Single File Encryption

In this mode, a file you specify to the keylime_tenant application with the -f option will be encrypted by the Tenant using the bootstrap key and securely delivered to the Agent. Once the Keylime protocol with the Tenant and Verifier has completed, the Keylime Agent will decrypt this file and place it in /var/lib/keylime/secure/decrypted_payload This is the default file name, but you can adjust the name of this file using the dec_payload_file option in agent.conf. You can also optionally specify a zip file as the file to be securely delivered. If the extract_payload_zip option in agent.conf is set (which it is by default), then Keylime will automatically extract the zip file to /var/lib/keylime/secure/unzipped. Finally, Keylime can also execute a script contained in the zip file once it has been unzipped. You can think of this as a very simple form of cloud-init. By default this script is called autorun.sh. You can override this default with a different script name by adjusting the payload_script option in agent.conf. Note also that this script must be contained in the encrypted zip file, from which it will be extraced and then placed in /var/lib/keylime/secure/unzipped.

Because the keys that Keylime uses to decrypt the data and the decrypted data itself are very sensitive, Keylime will only write those files to the memory-backed (and therefore non-persistent) /var/lib/keylime/secure directory. This is a bind-mounted tmpfs partition. As such, depending on how large your payload is, you may need to increase the size of this mounted partition by adjusting the secure_size option in agent.conf.

This simple mode of operation is suitable for many situations where the secrets and other bootstrapping information are basic. However, there are several features that Keylime supports like revocation and certificate management that do not work in this mode. For those, you’ll need the next mode: Certificate Package Mode.

Certificate Package Mode

This mode of Keylime automates many common actions that tenants will want to take when provisioning their Agents. First, Keylime can create an X509 certificate authority (CA) using keylime_ca -d listen and then issue certificates and the corresponding private keys to each provisioned node. This CA lives on the same host where the tenant issues the keylime_ca command and can be used to bootstrap many other security solutions like mutual TLS or SSH. To use this mode, pass the –cert option and a directory where the CA is located as the parameter to this option. Keylime will then create a certificate for the node (with the common name set to the Agent’s UUID) and then create a zip file containing the newly generated X509 certificates, trust roots, and private keys. It then uses the same process for single file encryption as described above to securely deliver all the keys to the Agent. Optionally, the user can specify with the –include option a directory of additional files to be put into the certification package zip and securely delivered to the Agent.

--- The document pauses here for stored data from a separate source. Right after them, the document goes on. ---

-- ==== Sys2Proof/Certificates/Slice0/Obligations.lean ====
section
/-! DEFINITION. The statements for the provers. Each docstring names the rules of spec/ it formalises. In all of them a state is
any state of the model unless a hypothesis says otherwise, and `s.err.kind = .none` says that the unit is not FATAL. -/

open Sys2Proof Sys2Proof.Machine

namespace Sys2Proof.Statements

/-- `CHK.NEXT` at the chunk level, `PRM.NEXT` at the parameter level. -/
def nextCommand : Level → Instr
  | .chunk => .chkNext
  | .param => .prmNext

/-- The length field of the frame at the cursor of a level. -/
def frameLen (s : State) (lv : Level) : Nat := (rd16 s ((s.pos lv).toNat + 2)).toNat

/-- The frame at the cursor of a level passes every framing check (43_tlv_decode.md rule R82, steps 1 to 7). -/
def wellFramed (s : State) (lv : Level) : Prop :=
  4 ≤ frameLen s lv ∧ frameLen s lv + pad (frameLen s lv) ≤ curRemaining s lv
    ∧ (s.padTol = true ∨ ∀ j, j < pad (frameLen s lv) → bufRead s ((s.pos lv).toNat + frameLen s lv + j) = 0)

/-- The offset behind the frame at the cursor and its padding. -/
def frameNext (s : State) (lv : Level) : Word :=
  BitVec.ofNat 32 ((s.pos lv).toNat + frameLen s lv + pad (frameLen s lv))

/-- The checksum of the packet in the buffer (41_crc32c.md rule R64): the CRC32c of the bytes with the checksum field zeroed. -/
def packetChecksum (s : State) : Word :=
  crc32c (bufBytes s 0 8 ++ [0, 0, 0, 0] ++ bufBytes s 12 (s.len.toNat - 12))

/-- The causes a command can raise (60_exceptions.md rule R112). -/
def causesOf : Instr → List ErrCause
  | .nop | .start | .crcInit | .crcByte _ | .crcFin => []
  | .hdrDec => [.badSequence, .hdrShort]
  | .hdrEnc => [.badSequence]
  | .csumVerify => [.hdrShort]
  | .csumPatch => [.badSequence, .hdrShort]
  | .chkNext | .prmNext => [.frameHdrShort, .lenLt4, .lenGtRemain, .padAbsent, .padNonzero, .unkStopReport]
  | .prmEnter _ | .valU8 _ _ | .valU16 _ _ | .valU32 _ _ => [.badSequence, .valOob]
  | .valReject _ => [.badSequence, .valueRejected]
  | .valBadlen _ => [.badSequence, .recRemainder]
  | .bufPut _ => [.bufFull]
  | .chkOpen _ _ | .prmOpen _ => [.badSequence, .bufFull]
  | .chkClose | .prmClose => [.badSequence, .frameTooLong, .bufFull]

/-- The offsets a completing command may write (20_memory.md rule R35(b)): the bytes appended at `LEN`, the length field of the
frame it closes, the checksum field. -/
def mayWrite (i : Instr) (s t : State) (a : Nat) : Prop :=
  match i with
  | .hdrEnc | .bufPut _ | .chkOpen _ _ | .prmOpen _ => s.len.toNat ≤ a ∧ a < t.len.toNat
  | .chkClose => (s.len.toNat ≤ a ∧ a < t.len.toNat) ∨ a = s.cstart.toNat + 2 ∨ a = s.cstart.toNat + 3
  | .prmClose => (s.len.toNat ≤ a ∧ a < t.len.toNat) ∨ a = s.pstart.toNat + 2 ∨ a = s.pstart.toNat + 3
  | .csumPatch => 8 ≤ a ∧ a ≤ 11
  | _ => False

/-- `lv << 16`: the level operand in its place in the word (30_encoding.md rule R46). -/
def levelWord : Level → Word
  | .chunk => 0
  | .param => 0x00010000

end Sys2Proof.Statements

open Sys2Proof.Statements

/-! ## Encoding -/

/-- R45 to R47: every command's word decodes to the command, with every operand at every value. -/
def Obligations.DecodeOfEncodeIsTheCommand : Prop :=
  ∀ i : Instr, decode (encode i) = .ok i

/-- R45 to R47, the other direction: a word that decodes is the word of the command it decodes to. -/
def Obligations.EncodeOfDecodeIsTheWord : Prop :=
  ∀ (w : Word) (i : Instr), decode w = .ok i → encode i = w

/-- R47, R48: a word encodes a row's command exactly when `(w and mask) = match`; what matches no row is illegal, and nothing else
is. -/
def Obligations.DecodeFollowsTheOpcodeMap : Prop :=
  (∀ (w : Word) (r : Row), r ∈ opcodeMap → (w &&& r.mask = r.matchWord ↔ ∃ i, decode w = .ok i ∧ i.mnemonic = r.mnemonic))
  ∧ ∀ w : Word, (∃ e, decode w = .error e) ↔ ∀ r ∈ opcodeMap, w &&& r.mask ≠ r.matchWord

/-- R46: every operand is its field of the word, unsigned, unscaled, unshifted. -/
def Obligations.OperandsAreTheFieldsOfTheWord : Prop :=
  ∀ (w : Word) (i : Instr), decode w = .ok i →
    match i with
    | .crcByte b | .bufPut b => b = w.extractLsb' 0 8
    | .prmEnter k | .prmOpen k => k = w.extractLsb' 0 16
    | .valU8 lv off | .valU16 lv off | .valU32 lv off =>
      off = w.extractLsb' 0 16 ∧ (lv = .param ↔ w.getLsbD 16 = true)
    | .valReject lv | .valBadlen lv => lv = .param ↔ w.getLsbD 16 = true
    | .chkOpen t f => t = w.extractLsb' 0 8 ∧ f = w.extractLsb' 16 8
    | _ => True

/-- R47, R48: words written out from the rule's rows and examples. -/
def Obligations.SampleWordsDecode : Prop :=
  decode 0x00000000 = .ok .nop ∧ decode 0x11000031 = .ok (.crcByte 0x31) ∧ decode 0x20000000 = .ok .hdrDec
    ∧ decode 0x35010004 = .ok (.valU32 .param 4) ∧ decode 0x37000000 = .ok (.valBadlen .chunk)
    ∧ decode 0x41030004 = .ok (.chkOpen 0x04 0x03) ∧ decode 0x43008008 = .ok (.prmOpen 0x8008)
    ∧ decode 0x01000001 = .error .mustBeZero ∧ decode 0x11000100 = .error .mustBeZero
    ∧ decode 0x33020000 = .error .mustBeZero ∧ decode 0xFFFFFFFF = .error .unusedOp

/-! ## Step and dispatch -/

/-- R10, R37: a step takes the host's oldest access, and with none pending changes nothing. When that access writes to `CMD` a word
that decodes to a command, the step is the command's execution, on the state without the access. -/
def Obligations.StepRunsTheDecodedCommand : Prop :=
  (∀ s : State, s.pending = [] → step s = .next s)
  ∧ (∀ (s : State) (w : Word) (rest : List HostAccess) (i : Instr),
      s.pending = .regWrite 0 w :: rest → decode w = .ok i → step s = exec i { s with pending := rest })

/-- R48: the order of dispatch of a word written to `CMD`. -/
def Obligations.DispatchOrderOfACommandWord : Prop :=
  ∀ (s : State) (w : Word) (rest : List HostAccess), s.pending = .regWrite 0 w :: rest →
    (decode w = .ok .nop → step s = .next { s with pending := rest })
    ∧ (decode w = .ok .start → step s = .next (startActions { s with pending := rest }))
    ∧ (decode w ≠ .ok .nop → decode w ≠ .ok .start → s.err.kind ≠ .none → step s = .next { s with pending := rest })
    ∧ (s.err.kind = .none → legalWord w = false →
        step s = .next (fatal ⟨.illegalCommand, .illegalEncoding, w, 0⟩ { s with pending := rest }))
    ∧ (∀ i, s.err.kind = .none → decode w = .ok i → step s = exec i { s with pending := rest })

/-- R9: no access hangs or stops the machine. -/
def Obligations.EveryStepAnswersANextState : Prop :=
  ∀ s : State, ∃ t, step s = .next t

/-! ## Faults and calls -/

/-- R115: while FATAL every command but `NOP` and `START`, every illegal word and every `LEN` write above `MAX_PACKET` changes
nothing, and the host's other accesses work as usual. -/
def Obligations.FatalUnitRefusesCommands : Prop :=
  ∀ s : State, s.err.kind ≠ .none →
    (∀ i, i ≠ .nop → i ≠ .start → exec i s = .next s)
    ∧ (∀ w, legalWord w = false → takeAccess (.regWrite 0 w) s = .next s)
    ∧ (∀ v : Word, s.maxPacket < v.toNat → takeAccess (.regWrite 6 v) s = .next s)
    ∧ (∀ v, takeAccess (.regWrite 1 v) s = .next { s with padTol := v.getLsbD 0 })
    ∧ (∀ v, takeAccess (.regWrite 13 v) s = .next { s with srcPort := v.extractLsb' 0 16 })
    ∧ (∀ v, takeAccess (.regWrite 14 v) s = .next { s with dstPort := v.extractLsb' 0 16 })
    ∧ (∀ v, takeAccess (.regWrite 15 v) s = .next { s with vtag := v })
    ∧ (∀ (i : Fin 8) (v : Word),
        takeAccess (.regWrite (BitVec.ofNat 6 (32 + i)) v) s = .next { s with cknown := s.cknown.set i v })
    ∧ (∀ (i : Nat) (v : Word), i < s.nPreg → i < 16 →
        takeAccess (.regWrite (BitVec.ofNat 6 (48 + i)) v) s = .next { s with pknown := s.pknown.set i (v.extractLsb' 0 17) })
    ∧ (∀ (o : Nat) (b : Byte), takeAccess (.bufWrite o b) s = .next (bufWrite o [b] s))
    ∧ (∀ slot, takeAccess (.regRead slot) s = .next { s with hostRead := some (hostRegRead slot s) })
    ∧ (∀ o, takeAccess (.bufRead o) s = .next { s with hostRead := some ((bufRead s o).setWidth 32) })

/-- R114, R121: a command that faults latches the error registers, clears both frame groups, `RES0`, `RES1` and `HDR_VALID`, and
changes nothing else, but that `CHK.NEXT` and `PRM.NEXT` keep their cursor's advance over skipped frames. -/
def Obligations.FaultsArePrecise : Prop :=
  ∀ (i : Instr) (s t : State), s.err.kind = .none → exec i s = .next t → t.err.kind ≠ .none →
    t = { s with err := t.err, cf := ⟨0, 0, 0, 0, 0, false, false⟩, pf := ⟨0, 0, 0, 0, false, false⟩, res0 := .none,
                 res1 := .none, hdrValid := false, pos0 := t.pos0, pos1 := t.pos1 }
    ∧ (i ≠ .chkNext → t.pos0 = s.pos0) ∧ (i ≠ .prmNext → t.pos1 = s.pos1)

/-- R112 and R111: which command raises which cause, and that the kind latched is the cause's. -/
def Obligations.CommandsRaiseOnlyTheirCauses : Prop :=
  ∀ (i : Instr) (s t : State), s.err.kind = .none → exec i s = .next t → t.err.kind ≠ .none →
    t.err.cause ∈ causesOf i ∧ t.err.kind = causeKind t.err.cause

/-- R121: after a fault of `CHK.NEXT` or `PRM.NEXT` the cursor stands at the start of the faulting frame, and `ERR_INFO` is that
offset, or the offset where its padding should start, or of its first nonzero padding byte. -/
def Obligations.FrameFaultsReportTheFrame : Prop :=
  ∀ (lv : Level) (s t : State), s.err.kind = .none → exec (nextCommand lv) s = .next t → t.err.kind ≠ .none →
    (s.pos lv).toNat ≤ (t.pos lv).toNat
    ∧ (t.err.cause ∈ [.frameHdrShort, .lenLt4, .lenGtRemain, .unkStopReport] → t.err.info = t.pos lv)
    ∧ (t.err.cause = .padAbsent → t.err.info.toNat = (t.pos lv).toNat + frameLen t lv)
    ∧ (t.err.cause = .padNonzero → ∃ j, j ≤ 2 ∧ t.err.info.toNat = (t.pos lv).toNat + frameLen t lv + j
        ∧ bufRead t ((t.pos lv).toNat + frameLen t lv + j) ≠ 0
        ∧ ∀ k, k < j → bufRead t ((t.pos lv).toNat + frameLen t lv + k) = 0)

/-- R7, R113: `ERR_TYPE` is `type or (action << 16) or (lv << 18)`, the action being the two top bits of the type. -/
def Obligations.TypeDetailIsTypeActionAndLevel : Prop :=
  (∀ t : Byte, (typeDetail .chunk (t.setWidth 16)).toNat = t.toNat + t.toNat / 64 * 65536)
  ∧ (∀ t : Half, (typeDetail .param t).toNat = t.toNat + t.toNat / 16384 * 65536 + 262144)

/-- R53: `NOP` is the word 0, completes in every state, FATAL or not, and changes nothing; any other word with `op` 0 is illegal. -/
def Obligations.NopChangesNothing : Prop :=
  (∀ s : State, exec .nop s = .next s) ∧ encode .nop = 0
    ∧ ∀ w : Word, w.extractLsb' 24 8 = 0 → w ≠ 0 → ∃ e, decode w = .error e

/-- R54: `START` completes in every state, FATAL or not: it begins a new call over `[0, LEN)` and clears the fault; a legal
`LEN` write does the same over `[0, v)`. -/
def Obligations.StartBeginsACall : Prop :=
  encode .start = 0x01000000 ∧ ∀ s : State,
    exec .start s = .next
      { s with err := ⟨.none, .none, 0, 0⟩, hdrValid := false, ckDone := false, ckBad := false, stop0 := false, stop1 := false,
               copen := false, popen := false, res0 := .none, res1 := .none, cf := ⟨0, 0, 0, 0, 0, false, false⟩,
               pf := ⟨0, 0, 0, 0, false, false⟩, val := 0, pos0 := 0, end0 := s.len, pos1 := 0, end1 := s.len }
    ∧ ∀ v : Word, v.toNat ≤ s.maxPacket →
        takeAccess (.regWrite 6 v) s = .next
          { s with len := v, err := ⟨.none, .none, 0, 0⟩, hdrValid := false, ckDone := false, ckBad := false, stop0 := false,
                   stop1 := false, copen := false, popen := false, res0 := .none, res1 := .none,
                   cf := ⟨0, 0, 0, 0, 0, false, false⟩, pf := ⟨0, 0, 0, 0, false, false⟩, val := 0, pos0 := 0, end0 := v,
                   pos1 := 0, end1 := v }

This mode of operation also natively supports certificate revocation. If the Keylime Verifier detects an Agent that no longer satisfies its integrity policy (e.g., it booted an unauthorized kernel or ran an unauthorized binary not on the IMA allowlist), it will create a signed revocation notification. These revocation notifications are signed by a special certificate/private key called the RevocationNotifier. Keylime will automatically create this certificate and pass it to the verifier when you add a new Agent to the verifier. Keylime will also include the public certificate for this key in the zip it sends to the Agent. This way Agents can validate the revocation notifications they receive from the verifier.

By default all Keylime Agents listen for these revocation notifications (see the listen_notifications option in agent.conf). Using the keys in the unzipped certificate package, Agents can check that the revocations are valid. Keylime Agents can also take actions in response to a valid revocation. You can configure these actions by putting additional files into the delivered zip file using –include.

Revocation actions are small Python scripts that will run on an Agent when a valid revocation is received. They should contain an execute function that takes one argument. This argument is a Python dictionary of metadata that can be used to tailor what the revocation action does. In the cert package mode, Keylime will specify the certificate serial number and common name (aka UUID) of the node that has failed its integrity check inside this metadata passed to the revocation action. For example, you can use this info to revoke the the offending X509 certificate.

One subtlety to revocation actions is that they are not intended for the Agent that has been revoked. If an Agent has failed its integrity check, then we really can’t trust that it won’t ignore the revocations and do arbitrarily malicious things. So, revocation actions are for other well-behaving Agents in the system to take action against the revoked Agent. For example, by revoking its certificate as described above or firewalling it from the network, etc.

There are some conventions to specifying revocation actions. As described above, their names must start with local_action to be executed. They also must be listed (without .py extensions) in a comma separated list in a file called action_list in the zip file. For example to run local_action_a.py and local_action_b.py the action_list file should contain local_action_a,local_action_b.

So far we’ve described all the details of this in fine detail, but much of this automation will happen by default.

Certificate Package Example

Let’s put all of the above together with an example.

For the following example, we will provision some SSH keys onto the Agent.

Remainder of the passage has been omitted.